# Atlas Aftermarket Remote Start Help



## Calamus (Aug 7, 2017)

Hey everyone,

Firstly, I'm in Canada. I've got a idatastart VW2 (model: VW2410A) remote start kit that I'm thinking of having installed in my new Atlas Trendline. From the install specs it appears as though, with the manual start key fob in my model of Atlas, I will have to give up a fob to the install of the remote start.

On the US site, I can see that there is an OEM remote start kit sold (https://parts.vw.com/p/Volkswagen_2018_Atlas/Remote-Start-Kit/70042331/3CN065760.html) mentions a note that a "Remote Start Key Fob". My Canadian dealer has no idea what that is. In fact, he can't even get the OEM remote start kit, cause it's only available in the US... Go figure.

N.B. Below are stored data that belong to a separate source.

/-! ### Security and update (18) -/

/-- One bank of an image: what its header gives (R414), its verdict (R415), whether it has run and has passed its
trial (R418). `partners` are the rows (image, lowest, highest version). Marks: DESIGN CHOICE (log 3). -/
structure ImgBank where
  version : Nat := 0
  svn : Nat := 0
  keyB : Bool := false
  revokeOther : Bool := false
  stateReset : Bool := false
  weekRef : Nat := 0
  partners : List (Nat × Nat × Nat) := []
  digest : BitVec 256 := 0
  verified : Bool := false
  rejected : Bool := false
  ran : Bool := false
  passed : Bool := false
  bytes : List Byte := []
deriving DecidableEq, Repr, Inhabited

/-- A bank as delivered: verified, run, and a partner of every image at every version. Marks: DESIGN CHOICE (log 69).
-/
def ImgBank.factory : ImgBank :=
  { verified := true, ran := true, passed := true, partners := (List.range 5).map fun k => (k, 0, 2 ^ 32 - 1) }

/-- One image (R413 to R419): two banks, which runs, its rollback floor, since when the running bank has run in this
START, and the restarts its element needed in the trial. -/
structure Image where
  bank0 : ImgBank := ImgBank.factory
  bank1 : ImgBank := {}
  running : Bool := false
  lastRun : Bool := false
  floor : Nat := 0
  since : Tick := 0
  trialRestarts : Nat := 0
deriving DecidableEq, Repr, Inhabited

/-- An open image load (R398). -/
structure ImgLoad where
  image : Nat := 0
  size : Nat := 0
  data : List Byte := []
deriving DecidableEq, Repr, Inhabited

/-- A live activation (R420, R421): the images, when it was accepted, when its preparation was complete, the edge of the
switch, the elements that have not yet had a clean frame after it. -/
structure Activation where
  images : BitVec 5 := 0
  since : Tick := 0
  ready : Option Tick := none
  switchAt : Option Tick := none
  waits : List Element := []
deriving DecidableEq, Repr, Inhabited

/-- SEC. `mlog` are the measurement log entries: the first 16 bytes of an entry and its value (R408); `nonce` the open
challenge and when it was issued. Marks: DESIGN CHOICE (log 3). -/
structure SecSt where
  mr : Vector (BitVec 256) 8 := Vector.replicate 8 0
  mlog : List (Nat × BitVec 256) := []
  mlogFull : Bool := false
  nonce : Option (BitVec 128 × Tick) := none
  image : Vector Image 5 := Vector.replicate 5 {}
  load : Option ImgLoad := none
  verifying : Option Nat := none
  activation : Option Activation := none
  deviceId : BitVec 128 := 0
  revoked : BitVec 4 := 0
  svcPort : Bool := false
  worldViolations : Nat := 0
deriving DecidableEq, Repr, Inhabited

/-! ### Safety, power, system -/

/-- An element's fault (R26, R425): its cause, whether it is restarting, the postmark its restart completed. -/
structure ElemSt where
  restarts : List Tick := []
  cause : Option Nat := none
  restarting : Bool := false
  doneAt : Option Tick := none
  clean : Bool := false
  clockBad : Bool := false
  relockAt : Tick := 0
deriving DecidableEq, Repr, Inhabited

/-- SAFE. -/
structure SafeSt where
  elem : Vector ElemSt 5 := Vector.replicate 5 {}
  safeIn : Bool := false
  safeInStart : Bool := false
  faultOut : Bool := false
  coastExpired : Bool := false
deriving DecidableEq, Repr, Inhabited

/-- PWR, the supply and the key. Marks: DESIGN CHOICE (log 3). -/
structure PwrSt where
  vkey : Bool := true
  vkeyLowAt : Option Tick := none
  vbatOk : Bool := true
  lowSupply : Bool := false
  groundLost : Bool := false
  groundBack : Option Tick := none
  reverseBatt : Bool := false
  loadDump : Bool := false
  /-- VLS is above 36 V (R298) -/
  over36 : Bool := false
  domains : BitVec 12 := 3
  startCause : Nat := 0
  flushed : BitVec 32 := 0
  stallErr : BitVec 32 := 0
  clkFails : BitVec 16 := 0
  bootUs : Nat := 0
  wakeAt : Tick := 0
  secureTried : Bool := false
  clkBaseBad : Bool := false
  clkBase : BitVec 8 := 0
  onBko : Bool := false
  acqIdleSince : Option Tick := none
  /-- the device was OFF for at least 2 h before this START, and the baseplate temperature read at START (R225) -/
  longOff : Bool := false
  tbStart : Int := 0
deriving DecidableEq, Repr, Inhabited

/-- The TCXO model (R319, R41): 192 bins of (sum of drifts, count), time learned in ticks, baseplate span seen. -/
structure Tcxo where
  bins : Vector (Int × Nat) 192 := Vector.replicate 192 (0, 0)
  /-- the fit of the ageing term over the learning history -/
  age : Int := 0
  learned : Tick := 0
  minT : Option Int := none
  maxT : Option Int := none
deriving DecidableEq, Repr, Inhabited

/-- The thermal latch record (R318); `reported`: its SHUTDOWN notice has been queued in a later START (R323). -/
structure ThermLatch where
  reported : Bool := false
  zone : Nat := 0
  sensor : Nat := 0
  temp : Int := 0
  pm : Tick := 0
  boot : Nat := 0
deriving DecidableEq, Repr, Inhabited

/-- PD0 (R441): what survives everything but a power cycle. Marks: DESIGN CHOICE (log 3), DESIGN CHOICE (log 5). -/
structure Pd0St where
  now : Nat := 0
  bootCount : Nat := 1
  latch : Option ThermLatch := none
  chRetries : Vector Nat 96 := Vector.replicate 96 3
  bankRetries : Vector Nat 12 := Vector.replicate 12 3
  lswRetries : Vector Nat 16 := Vector.replicate 16 3
  lswOn : Vector Bool 16 := Vector.replicate 16 false
  lswDuty : Vector Nat 16 := Vector.replicate 16 0
  keyOffHold : Vector (Option Nat) 16 := Vector.replicate 16 none
  tcxo : Tcxo := {}
  pose : Option Pose := none
  odoScale : Vector Nat 4 := Vector.replicate 4 0
  odoCal : Vector Bool 4 := Vector.replicate 4 false
  chainHash : BitVec 256 := 0
  blockSeq : Nat := 0
  trialRun : Vector Tick 5 := Vector.replicate 5 0
  faultLog : List FaultEntry := []
  wakeAlarm : Option Nat := none
  /-- the real-time clock: GNSS time in ms since week 0 at a value of `now` (R66) -/
  rtc : Option (Nat × Nat) := none
  tamper : BitVec 16 := 0
  offAt : Nat := 0
  /-- PD0 has lost power since the last START -/
  fresh : Bool := false
deriving DecidableEq, Repr, Inhabited

/-- The configuration area of the in-package NOR: copies restored at START (R441, R214, R219, R107, R405). Marks:
DESIGN CHOICE (log 3), DESIGN CHOICE (log 5). -/
structure NorSt where
  bootCount : Nat := 1
  tcxo : Tcxo := {}
  odoScale : Vector Nat 4 := Vector.replicate 4 0
  odoCal : Vector Bool 4 := Vector.replicate 4 false
  trialRun : Vector Tick 5 := Vector.replicate 5 0
  faultLog : List FaultEntry := []
  lat : Vector Lat 160 := Vector.replicate 160 {}
  params : Params := Params.reset
  impl : ImplSet := ImplSet.reset
deriving DecidableEq, Repr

Anyway, it looks like I will need another regular key Fob. I'd rather not get it from the dealer, as they want to charge me over $320 for the fob and programming.

I'm looking for an alternative. Perhaps a solid after market key that can be programmed without too much trouble, by the dealer? It appears that the dealer programming the key is a must, which sucks as they want to charge me $140 for the programming.

Anyway, if anyone has experience with this sort of stuff, I will greatly appreciate any information and advice.


----------



## GTINC (Jan 28, 2005)

Besides remote start being one of the stupidest things going, how do you expect the vehicle to have a good security system if just anyone could program a key?

If you are not healthy enough to endure a few minutes in a cold or hot vehicle, maybe you are not healthy enough to be driving.


----------